Exercise brief: From the data below, retype exactly the lines starting with the one that contains "let e2 := fed.foldl Ev.pointUpdated e1" and ending with the one that contains "points := upd", both included.
-- Stored data follows --
-- ==== Sys2Proof/Machine/Points.lean ====
section
/-! DEFINITION. Machine/Points.lean: the Point Monitor (chapter 5) and the Interlock Evaluator (chapter 9). -/

namespace Sys2Proof.Machine

/-! ### A condition turning false (R156) -/

/-- DS handles a channel some of whose conditions, among `ks`, have turned false (R156). -/
def Ev.conditionFalse (e : Ev) (ks : List (Fin 48)) (c : Fin 4) : Ev :=
  let x := e.chan c
  match (x.list x.direction).find? fun k => ks.contains k || !condTrue e.s k with
  | none => e
  | some k =>
    let e1 := e.notice .interlock c.val k.val
    if x.state = .armed then e1.toIdle c else e1.stopRequest c .interlock

/-- The conditions of a list, false at this moment, are reported to each channel that uses one of them, in
ascending channel number (R156). -/
def Ev.reportFalse (e : Ev) (ks : List (Fin 48)) : Ev :=
  (List.finRange 4).foldl (fun e c => if ks.any fun k => (e.chan c).uses k then e.conditionFalse ks c else e) e

/-- The valid conditions on a point that are not true (R154). -/
def falseConditions (s : State) (p : Fin 64) : List (Fin 48) :=
  (List.finRange 48).filter fun k =>
    (s.ie.conditions[k.val]).valid && (s.ie.conditions[k.val]).point == p && !condTrue s k

/-- The Interlock Evaluator takes an update event of a point (R154). Freshness expiries are computed from the
point's last update, so they move with it (log 15). -/
def Ev.pointUpdated (e : Ev) (p : Fin 64) : Ev := e.reportFalse (falseConditions e.s p)

/-- The freshness expiry of a condition, which makes it false (R155). -/
def Ev.conditionStale (e : Ev) (k : Fin 48) : Ev := e.reportFalse [k]

/-! ### Source mode (R75, R76) -/

/-- The source mode a point reports: its value while VALID and 0 to 3. -/
def Point.reports (p : Point) : Option SourceMode :=
  match p.state with
  | .unknown => none
  | .valid v _ => if h : v.toNat < 4 then some (.ofIndex ⟨v.toNat, h⟩) else none

/-- A source-mode report of a point to LBU. -/
def Ev.sourceReport (e : Ev) (k : Fin 64) : Ev :=
  match (e.s.pm.points[k.val]).reports with
  | some m => e.setMode m
  | none => e

/-- SET_MODE FROM_POINT (R76, R87). -/
def Ev.selectPoint (e : Ev) (k : Fin 64) : Ev :=
  (e.onBudget fun u => { u with selector := .fromPoint k }).sourceReport k

/-! ### STATE frames (R70 to R72) -/

/-- A point is fed by a STATE frame of an origin with N payload bytes (R70). -/
def Point.fedBy (p : Point) (o : Origin) (n : Nat) : Bool :=
  p.cfg.valid && p.cfg.source == o && 2 * p.cfg.position.val + 2 ≤ n

/-- A fed point takes its value and becomes VALID with age 0 (R71). -/
def Point.take (p : Point) (payload : List Byte) (now : Nat) : Point :=
  { p with state := .valid (halfAt payload (2 * p.cfg.position.val)) now }

/-- The numbers of the points a frame feeds, ascending. -/
def PointMonitor.fed (m : PointMonitor) (o : Origin) (n : Nat) : List (Fin 64) :=
  (List.finRange 64).filter fun k => (m.points[k.val]).fedBy o n

/-- The Point Table after a frame: every fed point has its value. -/
def PointMonitor.feed (m : PointMonitor) (o : Origin) (payload : List Byte) (now : Nat) : PointMonitor :=
  { points := mapAll m.points fun p => if p.fedBy o payload.length then p.take payload now else p }

/-- A STATE frame shown to the Point Monitor: the values, then the update events in ascending point number, then
the source-mode report (R72). -/
def Ev.snoop (e : Ev) (o : Origin) (payload : List Byte) : Ev :=
  let fed := e.s.pm.fed o payload.length
  let e1 := e.onState fun s => { s with pm := s.pm.feed o payload s.now }
  let e2 := fed.foldl Ev.pointUpdated e1
  match e2.s.lbu.selector with
  | .manual => e2
  | .fromPoint k => if fed.contains k then e2.sourceReport k else e2

/-! ### Writes (R68, R69, R151) -/

/-- The point is VALID. -/
def PointState.isValid : PointState → Bool
  | .unknown => false
  | .valid .. => true

/-- A WRITE of POINT (R68, R69). -/
def Ev.writePoint (e : Ev) (k : Fin 64) (r : PointCfg) : Status × Ev :=
  if pointInUse e.s k then (.inUse, e)
  else
    let lost := (e.s.pm.points[k.val]).state.isValid
    let e1 := e.onState fun s => { s with pm := { points := upd s.pm.points k fun _ => ⟨r, .unknown⟩ } }
    (.ok, if lost then e1.pointUpdated k else e1)

/-- The freshness limit as stored (R151). -/
def Condition.clamp (c : Condition) : Condition :=
  { c with limit := if c.limit = 0 then 0 else clampTo 100 60000 c.limit }

/-- A WRITE of CONDITION (R151). -/
def Ev.writeCondition (e : Ev) (k : Fin 48) (r : Condition) : Status × Ev :=
  if inUse e.s k then (.inUse, e)
  else
    (if r.clamp = r then .ok else .okClamped,
      e.onState fun s => { s with ie := { conditions := upd s.ie.conditions k fun _ => r.clamp } })

/-- The Point Table after RESTART (R77). -/
def PointMonitor.restarted (m : PointMonitor) : PointMonitor :=
  { points := mapAll m.points fun p => { p with state := .unknown } }

end Sys2Proof.Machine
end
-- Stored data concluded --
Your response:
  let e2 := fed.foldl Ev.pointUpdated e1
  match e2.s.lbu.selector with
  | .manual => e2
  | .fromPoint k => if fed.contains k then e2.sourceReport k else e2

/-! ### Writes (R68, R69, R151) -/

/-- The point is VALID. -/
def PointState.isValid : PointState → Bool
  | .unknown => false
  | .valid .. => true

/-- A WRITE of POINT (R68, R69). -/
def Ev.writePoint (e : Ev) (k : Fin 64) (r : PointCfg) : Status × Ev :=
  if pointInUse e.s k then (.inUse, e)
  else
    let lost := (e.s.pm.points[k.val]).state.isValid
    let e1 := e.onState fun s => { s with pm := { points := upd s.pm.points k fun _ => ⟨r, .unknown⟩ } }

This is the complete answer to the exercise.